▶ Data section

theorem coreFault_keeps (h : Keeps m s0 s) (hw : Within [.reg .BURNISH_STATUS_ROTATING, .reg .EVT_PEND_PEND, .reg .EVT_RAW_RAW, .reg
    .OUT_FAULT_STAT_CORE_LOST, .reg .OUT_STATUS_CORE_SPARE, .reg .OUT_STATUS_FALLBACK, .reg .POWER_STATUS_ENTERING, .reg
    .POWER_STATUS_EXITING, .reg .POWER_WAKE_STAT_CLASS, .reg .POWER_WAKE_STAT_FROM, .reg .SPARE_CORE_MAP, .reg .SPARE_CORE_STATE_ROLE, .reg
    .SPARE_ELEM_TRIM_E, .reg .SPARE_FAIL_CNT_RETIRES, .reg .SPARE_GO_TRIM_GAIN, .reg .SPARE_GO_TRIM_OFFSET, .reg .SPARE_LADDER_TRIM_L, .reg
    .SPARE_STATUS_CAL_CORE, .reg .SPARE_STATUS_FAILOVER_BUSY, .reg .SPARE_STATUS_PHASE, .reg .SPARE_STATUS_SPARE_CORE, .reg
    .SPARE_STATUS_SPARE_FREE, .reg .SPARE_STATUS_VISIT_POS, .presented, .outs, .pwr, .tiers] m) (a1 : Nat) (a2 : Nat) : Keeps m s0
    (coreFault a1 a2 s) := by
  unfold coreFault
  try dsimp only
  repeat' first
    | with_reducible assumption
    | exact Within.trans (Eq.refl _) hw
    | (intro _)
    | with_reducible apply requestFailover_keeps
    | with_reducible apply retireCal_keeps
    | with_reducible apply retireSpare_keeps
    | split

theorem execCoreHealthFault_keeps (h : Keeps m s0 s) (hw : Within [.reg .BURNISH_STATUS_ROTATING, .reg .EVT_PEND_PEND, .reg
    .EVT_RAW_RAW, .reg .OUT_FAULT_STAT_CORE_LOST, .reg .OUT_STATUS_CORE_SPARE, .reg .OUT_STATUS_FALLBACK, .reg .POWER_STATUS_ENTERING, .reg
    .POWER_STATUS_EXITING, .reg .POWER_WAKE_STAT_CLASS, .reg .POWER_WAKE_STAT_FROM, .reg .SPARE_CORE_MAP, .reg .SPARE_CORE_STATE_ROLE, .reg
    .SPARE_ELEM_TRIM_E, .reg .SPARE_FAIL_CNT_RETIRES, .reg .SPARE_GO_TRIM_GAIN, .reg .SPARE_GO_TRIM_OFFSET, .reg .SPARE_LADDER_TRIM_L, .reg
    .SPARE_STATUS_CAL_CORE, .reg .SPARE_STATUS_FAILOVER_BUSY, .reg .SPARE_STATUS_PHASE, .reg .SPARE_STATUS_SPARE_CORE, .reg
    .SPARE_STATUS_SPARE_FREE, .reg .SPARE_STATUS_VISIT_POS, .presented, .outs, .pwr, .tiers] m) (a1 : Tier) (a2 : Fin 13) : Ends m s0
    (execCoreHealthFault a1 a2 s) := by
  unfold execCoreHealthFault
  try dsimp only
  repeat' first
    | with_reducible assumption
    | exact Within.trans (Eq.refl _) hw
    | (intro _)
    | with_reducible apply act_keeps
    | with_reducible apply coreFault_keeps
    | with_reducible apply Ends.ite
    | with_reducible apply Ends.next
    | split

theorem hostFailover_keeps (h : Keeps m s0 s) (hw : Within [.reg .BURNISH_STATUS_ROTATING, .reg .ERR_CODE_CODE, .reg .ERR_CODE_MASTER,
    .reg .ERR_CODE_OVF, .reg .ERR_CODE_WORD, .reg .ERR_CODE_WRITE, .reg .OUT_FAULT_STAT_CORE_LOST, .reg .OUT_STATUS_FALLBACK, .reg
    .POWER_STATUS_ENTERING, .reg .POWER_STATUS_EXITING, .reg .POWER_WAKE_STAT_CLASS, .reg .POWER_WAKE_STAT_FROM, .reg .SPARE_ELEM_TRIM_E,
    .reg .SPARE_GO_TRIM_GAIN, .reg .SPARE_GO_TRIM_OFFSET, .reg .SPARE_LADDER_TRIM_L, .reg .SPARE_STATUS_FAILOVER_BUSY, .reg
    .SPARE_STATUS_PHASE, .reg .SPARE_STATUS_VISIT_POS, .outs, .pwr, .tiers] m) (a1 : Nat) (a2 : Nat) (a3 : Nat) (a4 : Bool) : Keeps m s0
    (hostFailover a1 a2 a3 a4 s) := by
  unfold hostFailover
  try dsimp only
  repeat' first
    | with_reducible assumption
    | exact Within.trans (Eq.refl _) hw
    | with_reducible apply actionErr_keeps
    | with_reducible apply requestFailover_keeps
    | with_reducible apply Keeps.ite
    | split

theorem execFailoverReq_keeps (h : Keeps m s0 s) (hw : Within [.reg .BURNISH_STATUS_ROTATING, .reg .ERR_CODE_CODE, .reg
    .ERR_CODE_MASTER, .reg .ERR_CODE_OVF, .reg .ERR_CODE_WORD, .reg .ERR_CODE_WRITE, .reg .OUT_FAULT_STAT_CORE_LOST, .reg
    .OUT_STATUS_FALLBACK, .reg .POWER_STATUS_ENTERING, .reg .POWER_STATUS_EXITING, .reg .POWER_WAKE_STAT_CLASS, .reg .POWER_WAKE_STAT_FROM,
    .reg .SPARE_ELEM_TRIM_E, .reg .SPARE_GO_TRIM_GAIN, .reg .SPARE_GO_TRIM_OFFSET, .reg .SPARE_LADDER_TRIM_L, .reg
    .SPARE_STATUS_FAILOVER_BUSY, .reg .SPARE_STATUS_PHASE, .reg .SPARE_STATUS_VISIT_POS, .outs, .pwr, .tiers] m) (a1 : Master) (a2 : Tier)
    (a3 : Fin 16) (a4 : Bool) : Ends m s0 (execFailoverReq a1 a2 a3 a4 s) := by
  unfold execFailoverReq
  try dsimp only
  repeat' first
    | with_reducible assumption
    | exact Within.trans (Eq.refl _) hw
    | (intro _)
    | with_reducible apply cmd_keeps
    | with_reducible apply hostFailover_keeps
    | with_reducible apply Ends.ite
    | with_reducible apply Ends.next
    | split

theorem recordFailover_keeps (h : Keeps m s0 s) (hw : Within [.reg .EVT_PEND_PEND, .reg .EVT_RAW_RAW, .reg .SPARE_FAIL_CNT_FAILOVERS,
    .reg .SPARE_LAST_FAIL_CAUSE, .reg .SPARE_LAST_FAIL_CORE, .reg .SPARE_LAST_FAIL_POS, .presented] m) (a1 : Nat) (a2 : Nat) (a3 : Nat) (a4
    : Nat) : Keeps m s0 (recordFailover a1 a2 a3 a4 s) := by
  unfold recordFailover
  try dsimp only
  repeat' first
    | with_reducible assumption
    | exact Within.trans (Eq.refl _) hw
    | with_reducible apply wr_keeps
    | with_reducible apply inc_keeps
    | with_reducible apply raise_keeps

theorem displace_keeps (h : Keeps m s0 s) (hw : Within [.reg .EVT_PEND_PEND, .reg .EVT_RAW_RAW, .reg .SPARE_CORE_STATE_ROLE, .reg
    .SPARE_FAIL_CNT_RETIRES, .reg .SPARE_STATUS_CAL_CORE, .reg .SPARE_STATUS_PHASE, .reg .SPARE_STATUS_VISIT_POS, .presented, .tiers] m) (a1
    : Nat) (a2 : Nat) (a3 : Nat) (a4 : Bool) : Keeps m s0 (displace a1 a2 a3 a4 s) := by
  unfold displace
  try dsimp only
  repeat' first
    | with_reducible assumption
    | exact Within.trans (Eq.refl _) hw
    | with_reducible apply wr_keeps
    | with_reducible apply State.setTier_keeps
    | with_reducible apply enterWindow_keeps
    | with_reducible apply retireCore_keeps
    | with_reducible apply setCal_keeps
    | with_reducible apply setRole_keeps
    | with_reducible apply Keeps.ite
    | split

theorem failoverSwitch_keeps (h : Keeps m s0 s) (hw : Within [.reg .EVT_PEND_PEND, .reg .EVT_RAW_RAW, .reg .OUT_FAULT_STAT_CORE_LOST,
    .reg .OUT_STATUS_FALLBACK, .reg .SPARE_CORE_MAP, .reg .SPARE_CORE_STATE_ROLE, .reg .SPARE_FAIL_CNT_FAILOVERS, .reg
    .SPARE_FAIL_CNT_RETIRES, .reg .SPARE_LAST_FAIL_CAUSE, .reg .SPARE_LAST_FAIL_CORE, .reg .SPARE_LAST_FAIL_POS, .reg
    .SPARE_STATUS_CAL_CORE, .reg .SPARE_STATUS_FAILOVER_BUSY, .reg .SPARE_STATUS_PHASE, .reg .SPARE_STATUS_SPARE_CORE, .reg
    .SPARE_STATUS_SPARE_FREE, .reg .SPARE_STATUS_VISIT_POS, .presented, .outs, .tiers] m) (a1 : Nat) (a2 : Failover) : Keeps m s0
    (failoverSwitch a1 a2 s) := by
  unfold failoverSwitch
  try dsimp only
  repeat' first
    | with_reducible assumption
    | exact Within.trans (Eq.refl _) hw
    | with_reducible apply State.setOut_keeps
    | with_reducible apply State.setTier_keeps
    | with_reducible apply displace_keeps
    | with_reducible apply failLeft_keeps
    | with_reducible apply noSpareEvent_keeps
    | with_reducible apply recordFailover_keeps
    | with_reducible apply setCoreLost_keeps
    | with_reducible apply setOwnCore_keeps
    | with_reducible apply setRole_keeps
    | with_reducible apply setSpare_keeps
    | with_reducible apply touchMap_keeps

theorem execFailoverSwitch_keeps (h : Keeps m s0 s) (hw : Within [.reg .EVT_PEND_PEND, .reg .EVT_RAW_RAW, .reg
    .OUT_FAULT_STAT_CORE_LOST, .reg .OUT_STATUS_FALLBACK, .reg .SPARE_CORE_MAP, .reg .SPARE_CORE_STATE_ROLE, .reg .SPARE_FAIL_CNT_FAILOVERS,
    .reg .SPARE_FAIL_CNT_RETIRES, .reg .SPARE_LAST_FAIL_CAUSE, .reg .SPARE_LAST_FAIL_CORE, .reg .SPARE_LAST_FAIL_POS, .reg
    .SPARE_STATUS_CAL_CORE, .reg .SPARE_STATUS_FAILOVER_BUSY, .reg .SPARE_STATUS_PHASE, .reg .SPARE_STATUS_SPARE_CORE, .reg
    .SPARE_STATUS_SPARE_FREE, .reg .SPARE_STATUS_VISIT_POS, .presented, .outs, .tiers] m) (a1 : Tier) : Ends m s0 (execFailoverSwitch a1 s)
    := by
  unfold execFailoverSwitch
  try dsimp only
  repeat' first
    | with_reducible assumption
    | exact Within.trans (Eq.refl _) hw
    | (intro _)
    | with_reducible apply on_keeps
    | with_reducible apply act_keeps
    | with_reducible apply failoverSwitch_keeps
    | with_reducible apply Ends.ite
    | with_reducible apply Ends.next
    | split

theorem abandonEnd_keeps (h : Keeps m s0 s) (hw : Within [.reg .BURNISH_STATUS_ROTATING, .reg .EVT_PEND_PEND, .reg .EVT_RAW_RAW, .reg
    .OUT_FAULT_STAT_CORE_LOST, .reg .OUT_STATUS_CORE_SPARE, .reg .OUT_STATUS_FALLBACK, .reg .SPARE_CORE_STATE_ROLE, .reg .SPARE_ELEM_TRIM_E,
    .reg .SPARE_FAIL_CNT_FAILOVERS, .reg .SPARE_FAIL_CNT_RETIRES, .reg .SPARE_GO_TRIM_GAIN, .reg .SPARE_GO_TRIM_OFFSET, .reg
    .SPARE_LADDER_TRIM_L, .reg .SPARE_LAST_FAIL_CAUSE, .reg .SPARE_LAST_FAIL_CORE, .reg .SPARE_LAST_FAIL_POS, .reg .SPARE_STATUS_CAL_CORE,
    .reg .SPARE_STATUS_FAILOVER_BUSY, .reg .SPARE_STATUS_PHASE, .reg .SPARE_STATUS_SPARE_CORE, .reg .SPARE_STATUS_SPARE_FREE, .reg
    .SPARE_STATUS_VISIT_POS, .presented, .outs, .tiers] m) (a1 : Nat) : Keeps m s0 (abandonEnd a1 s) := by
  unfold abandonEnd
  try dsimp only
  repeat' first
    | with_reducible assumption
    | exact Within.trans (Eq.refl _) hw
    | (intro _)
    | with_reducible apply wr_keeps
    | with_reducible apply State.setOut_keeps
    | with_reducible apply State.setTier_keeps
    | with_reducible apply displace_keeps
    | with_reducible apply endVisit_keeps
    | with_reducible apply failLeft_keeps
    | with_reducible apply noSpareEvent_keeps
    | with_reducible apply recordFailover_keeps
    | with_reducible apply setCal_keeps
    | with_reducible apply setCoreLost_keeps
    | with_reducible apply setRole_keeps
    | with_reducible apply setSpare_keeps
    | with_reducible apply touchMap_keeps
    | with_reducible apply Keeps.ite
    | split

▶ Task details
What are the lines, exactly as written above, from the line with "(recordFailover a1 a2 a3 a4 s) := by" to the line with "theorem displace_keeps (h", both included? Output only those.

▶ Task response
    : Nat) : Keeps m s0 (recordFailover a1 a2 a3 a4 s) := by
  unfold recordFailover
  try dsimp only
  repeat' first
    | with_reducible assumption
    | exact Within.trans (Eq.refl _) hw
    | with_reducible apply wr_keeps
    | with_reducible apply inc_keeps
    | with_reducible apply raise_keeps

theorem displace_keeps (h : Keeps m s0 s) (hw : Within [.reg .EVT_PEND_PEND, .reg .EVT_RAW_RAW, .reg .SPARE_CORE_STATE_ROLE, .reg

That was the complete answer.